Sure. What it does is: it calculates what moves to do. Then for each move it checks if there are any threads left to do the calculation work. If so, then that move will be calculated in a thread. If not, then search() is called from the current thread. This happens for each thread while depth >= 2.

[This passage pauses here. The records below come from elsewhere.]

-- ==== Sys2Proof/Machine/ParamId.lean ====
section
/-! DEFINITION. The parameter identifiers (R10), under the names of the parameter tables. -/

namespace Sys2Proof.Machine
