/-- A field lies in its fixed range (R429). -/
def PKind.ok : PKind → Nat → Bool
  | .nat _ lo hi, n => decide (lo ≤ n) && decide (n ≤ hi)
  | .natOr _ lo hi o, n => n == o || (decide (lo ≤ n) && decide (n ≤ hi))
  | .step _ lo hi m, n => decide (lo ≤ n) && decide (n ≤ hi) && n % m == 0
  | .set _ vs, n => vs.contains n
  | .bits _ m, n => n &&& m == n
  | .int w lo hi, n => decide (lo ≤ toSigned w n) && decide (toSigned w n ≤ hi)
  | .real lo hi, n => (fof n).isFin && decide (endQ lo ≤ qof n) && decide (qof n ≤ endQ hi)
  | .realGE lo, n => (fof n).isFin && decide (endQ lo ≤ qof n)
  | .realLE hi, n => (fof n).isFin && decide (qof n ≤ endQ hi)
  | .realNZ lo hi, n => (fof n).isFin && decide (qof n ≠ 0) && decide (endQ lo ≤ qof n) && decide (qof n ≤ endQ hi)
  | .realNZAny, n => (fof n).isFin && decide (qof n ≠ 0)
  | .realPos hi, n => (fof n).isFin && decide (0 < qof n) && decide (qof n ≤ endQ hi)
  | .realPosFin, n => (fof n).isFin && decide (0 < qof n)
  | .finite, n => (fof n).isFin
  | .label, n => n == 2 ^ 64 - 1 || n % 64 == 0 || n == 2 ^ 64 - 2 || n == 2 ^ 64 - 3
  | .mac, n => n / 2 ^ 40 % 2 == 0
  | .mac48, _ => true
  | .macGroup, n => n / 2 ^ 40 % 2 == 1
  | .addr, n => decide (n < 2 ^ 18)

/-- A field fits its width. -/
def PKind.fits (k : PKind) (n : Nat) : Bool := decide (n < 2 ^ k.width)

/-- The kinds of the fields of a value with `n` fields: the fixed ones, then the repeated ones. -/
def PSpec.kinds (r : PSpec) (n : Nat) : List PKind :=
  (r.fields ++ (List.replicate n r.rep).flatten).take n

/-- The number of fields suits the row. -/
def PSpec.lenOk (r : PSpec) (n : Nat) : Bool :=
  if r.rep.isEmpty then n == r.fields.length
  else decide (r.fields.length ≤ n) && (n - r.fields.length) % r.rep.length == 0

/-- A table of an actuator holds as many entries as its N says (R229). -/
def tableLenOk (id : Nat) (v : PVal) : Bool :=
  (id != P.FRIC_TABLE || v.length == 2 + 3 * v.headD 0) && (id != P.DETENT_TABLE || v.length == 4 + v.headD 0)

/-- Every field of a value lies in its fixed range. -/
def PSpec.valOk (r : PSpec) (v : PVal) : Bool :=
  r.lenOk v.length && tableLenOk r.id v && ((r.kinds v.length).zip v).all (fun x => x.1.fits x.2 && x.1.ok x.2)

/-- Bytes of one value: the size of the record, or of the scalar's type (R428). -/
def PSpec.bytes (r : PSpec) (v : PVal) : Nat :=
  if r.isRec then ((r.kinds v.length).map PKind.width).sum / 8 else Config.scalarSize r.id

end Sys2Proof.Machine
end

Make sure that you do not delegate searching a move to any available thread unless you are done with searching the first move and that first move did not cause a cutoff. Otherwise you will search really a lot of garbage since you frequently let other threads search irrelevant sibling moves instead of letting them cooperate in searching the first move faster in parallel and thus getting the cutoff faster. If you do not do this already then it could be an explanation for your heavily increased node counts with >1 core.

Sven

[flok]

That indeed helps:

Code: Select all

7 1 8 618106 48.878 12645.893858177504 1986 50383 17696 E7-E6 => 0
7 2 8 763812 30.69 24887.976539589443 2335 63398 19930 E7-E6 => 0
7 3 8 837934 26.552 31558.225369087075 2280 68968 22507 E7-E6 => 0
7 4 8 951210 22.109 43023.65552489936 2623 79130 24551 E7-E6 => 0

(4th column)
Not perfect yet.

[Sven]

That indeed helps:

Code: Select all

7 1 8 618106 48.878 12645.893858177504 1986 50383 17696 E7-E6 => 0
7 2 8 763812 30.69 24887.976539589443 2335 63398 19930 E7-E6 => 0
7 3 8 837934 26.552 31558.225369087075 2280 68968 22507 E7-E6 => 0
7 4 8 951210 22.109 43023.65552489936 2623 79130 24551 E7-E6 => 0

(4th column)
Not perfect yet.

Nice improvement, now it seems you are starting to work in the right direction!